-- ==== Sys2Proof/Laws/State.lean ====
section
/-! SUPPORT. One lemma per field per named update, so that no proof unfolds a record update. -/

namespace Sys2Proof.Machine

/-! ### `setReg` -/

section
variable (s : State) (r : Reg8) (v : Byte)

@[simp] theorem setReg_flags : (setReg s r v).flags = s.flags := by cases r <;> rfl
@[simp] theorem setReg_pc : (setReg s r v).pc = s.pc := by cases r <;> rfl
@[simp] theorem setReg_sp : (setReg s r v).sp = s.sp := by cases r <;> rfl
@[simp] theorem setReg_ime : (setReg s r v).ime = s.ime := by cases r <;> rfl
@[simp] theorem setReg_halted : (setReg s r v).halted = s.halted := by cases r <;> rfl
@[simp] theorem setReg_fault : (setReg s r v).fault = s.fault := by cases r <;> rfl
@[simp] theorem setReg_haltWait : (setReg s r v).haltWait = s.haltWait := by cases r <;> rfl
@[simp] theorem setReg_cycles : (setReg s r v).cycles = s.cycles := by cases r <;> rfl
@[simp] theorem setReg_mem : (setReg s r v).mem = s.mem := by cases r <;> rfl
@[simp] theorem setReg_cart : (setReg s r v).cart = s.cart := by cases r <;> rfl
@[simp] theorem setReg_bootRom : (setReg s r v).bootRom = s.bootRom := by cases r <;> rfl
@[simp] theorem setReg_romBank : (setReg s r v).romBank = s.romBank := by cases r <;> rfl
@[simp] theorem setReg_bootMapped : (setReg s r v).bootMapped = s.bootMapped := by cases r <;> rfl
@[simp] theorem setReg_div16 : (setReg s r v).div16 = s.div16 := by cases r <;> rfl
@[simp] theorem setReg_tsub : (setReg s r v).tsub = s.tsub := by cases r <;> rfl
@[simp] theorem setReg_joyDpad : (setReg s r v).joyDpad = s.joyDpad := by cases r <;> rfl
@[simp] theorem setReg_joyBtn : (setReg s r v).joyBtn = s.joyBtn := by cases r <;> rfl
@[simp] theorem setReg_inputs : (setReg s r v).inputs = s.inputs := by cases r <;> rfl
@[simp] theorem setReg_lineCycles : (setReg s r v).lineCycles = s.lineCycles := by cases r <;> rfl
@[simp] theorem setReg_searched : (setReg s r v).searched = s.searched := by cases r <;> rfl
@[simp] theorem setReg_drawn : (setReg s r v).drawn = s.drawn := by cases r <;> rfl
@[simp] theorem setReg_visible : (setReg s r v).visible = s.visible := by cases r <;> rfl
@[simp] theorem setReg_fb : (setReg s r v).fb = s.fb := by cases r <;> rfl
@[simp] theorem setReg_frameDone : (setReg s r v).frameDone = s.frameDone := by cases r <;> rfl
@[simp] theorem setReg_frameCycles : (setReg s r v).frameCycles = s.frameCycles := by cases r <;> rfl

end

/-! ### `setHL` -/

section
variable (s : State) (v : Word)

@[simp] theorem setHL_a : (setHL s v).a = s.a := rfl
@[simp] theorem setHL_b : (setHL s v).b = s.b := rfl
@[simp] theorem setHL_c : (setHL s v).c = s.c := rfl
@[simp] theorem setHL_d : (setHL s v).d = s.d := rfl
@[simp] theorem setHL_e : (setHL s v).e = s.e := rfl
@[simp] theorem setHL_h : (setHL s v).h = hiByte v := rfl
@[simp] theorem setHL_l : (setHL s v).l = loByte v := rfl
@[simp] theorem setHL_flags : (setHL s v).flags = s.flags := rfl
@[simp] theorem setHL_pc : (setHL s v).pc = s.pc := rfl
@[simp] theorem setHL_sp : (setHL s v).sp = s.sp := rfl
@[simp] theorem setHL_ime : (setHL s v).ime = s.ime := rfl
@[simp] theorem setHL_halted : (setHL s v).halted = s.halted := rfl
@[simp] theorem setHL_fault : (setHL s v).fault = s.fault := rfl
@[simp] theorem setHL_haltWait : (setHL s v).haltWait = s.haltWait := rfl
@[simp] theorem setHL_cycles : (setHL s v).cycles = s.cycles := rfl
@[simp] theorem setHL_mem : (setHL s v).mem = s.mem := rfl
@[simp] theorem setHL_cart : (setHL s v).cart = s.cart := rfl
@[simp] theorem setHL_bootRom : (setHL s v).bootRom = s.bootRom := rfl
@[simp] theorem setHL_romBank : (setHL s v).romBank = s.romBank := rfl
@[simp] theorem setHL_bootMapped : (setHL s v).bootMapped = s.bootMapped := rfl
@[simp] theorem setHL_div16 : (setHL s v).div16 = s.div16 := rfl
@[simp] theorem setHL_tsub : (setHL s v).tsub = s.tsub := rfl
@[simp] theorem setHL_joyDpad : (setHL s v).joyDpad = s.joyDpad := rfl
@[simp] theorem setHL_joyBtn : (setHL s v).joyBtn = s.joyBtn := rfl
@[simp] theorem setHL_inputs : (setHL s v).inputs = s.inputs := rfl
@[simp] theorem setHL_lineCycles : (setHL s v).lineCycles = s.lineCycles := rfl
@[simp] theorem setHL_searched : (setHL s v).searched = s.searched := rfl
@[simp] theorem setHL_drawn : (setHL s v).drawn = s.drawn := rfl
@[simp] theorem setHL_visible : (setHL s v).visible = s.visible := rfl
@[simp] theorem setHL_fb : (setHL s v).fb = s.fb := rfl
@[simp] theorem setHL_frameDone : (setHL s v).frameDone = s.frameDone := rfl
@[simp] theorem setHL_frameCycles : (setHL s v).frameCycles = s.frameCycles := rfl

end

/-! ### `setPair` -/

section
variable (s : State) (p : Pair) (v : Word)

@[simp] theorem setPair_a : (setPair s p v).a = s.a := by cases p <;> rfl
@[simp] theorem setPair_flags : (setPair s p v).flags = s.flags := by cases p <;> rfl
@[simp] theorem setPair_pc : (setPair s p v).pc = s.pc := by cases p <;> rfl
@[simp] theorem setPair_ime : (setPair s p v).ime = s.ime := by cases p <;> rfl
@[simp] theorem setPair_halted : (setPair s p v).halted = s.halted := by cases p <;> rfl
@[simp] theorem setPair_fault : (setPair s p v).fault = s.fault := by cases p <;> rfl
@[simp] theorem setPair_haltWait : (setPair s p v).haltWait = s.haltWait := by cases p <;> rfl
@[simp] theorem setPair_cycles : (setPair s p v).cycles = s.cycles := by cases p <;> rfl
@[simp] theorem setPair_mem : (setPair s p v).mem = s.mem := by cases p <;> rfl
@[simp] theorem setPair_cart : (setPair s p v).cart = s.cart := by cases p <;> rfl
@[simp] theorem setPair_bootRom : (setPair s p v).bootRom = s.bootRom := by cases p <;> rfl
@[simp] theorem setPair_romBank : (setPair s p v).romBank = s.romBank := by cases p <;> rfl
@[simp] theorem setPair_bootMapped : (setPair s p v).bootMapped = s.bootMapped := by cases p <;> rfl
@[simp] theorem setPair_div16 : (setPair s p v).div16 = s.div16 := by cases p <;> rfl
@[simp] theorem setPair_tsub : (setPair s p v).tsub = s.tsub := by cases p <;> rfl
@[simp] theorem setPair_joyDpad : (setPair s p v).joyDpad = s.joyDpad := by cases p <;> rfl
@[simp] theorem setPair_joyBtn : (setPair s p v).joyBtn = s.joyBtn := by cases p <;> rfl
@[simp] theorem setPair_inputs : (setPair s p v).inputs = s.inputs := by cases p <;> rfl
@[simp] theorem setPair_lineCycles : (setPair s p v).lineCycles = s.lineCycles := by cases p <;> rfl
@[simp] theorem setPair_searched : (setPair s p v).searched = s.searched := by cases p <;> rfl
@[simp] theorem setPair_drawn : (setPair s p v).drawn = s.drawn := by cases p <;> rfl
@[simp] theorem setPair_visible : (setPair s p v).visible = s.visible := by cases p <;> rfl
@[simp] theorem setPair_fb : (setPair s p v).fb = s.fb := by cases p <;> rfl
@[simp] theorem setPair_frameDone : (setPair s p v).frameDone = s.frameDone := by cases p <;> rfl
@[simp] theorem setPair_frameCycles : (setPair s p v).frameCycles = s.frameCycles := by cases p <;> rfl

end

/-! ### `setStackPair` -/

section
variable (s : State) (q : StackPair) (v : Word)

____________________

__Your instructions__
The line with "s.pc := by cases r <;> rfl" marks the end; reproduce exactly every line from the start of the entries up to it, that line included.

__Task output__
-- ==== Sys2Proof/Laws/State.lean ====
section
/-! SUPPORT. One lemma per field per named update, so that no proof unfolds a record update. -/

namespace Sys2Proof.Machine

/-! ### `setReg` -/

section
variable (s : State) (r : Reg8) (v : Byte)

@[simp] theorem setReg_flags : (setReg s r v).flags = s.flags := by cases r <;> rfl
@[simp] theorem setReg_pc : (setReg s r v).pc = s.pc := by cases r <;> rfl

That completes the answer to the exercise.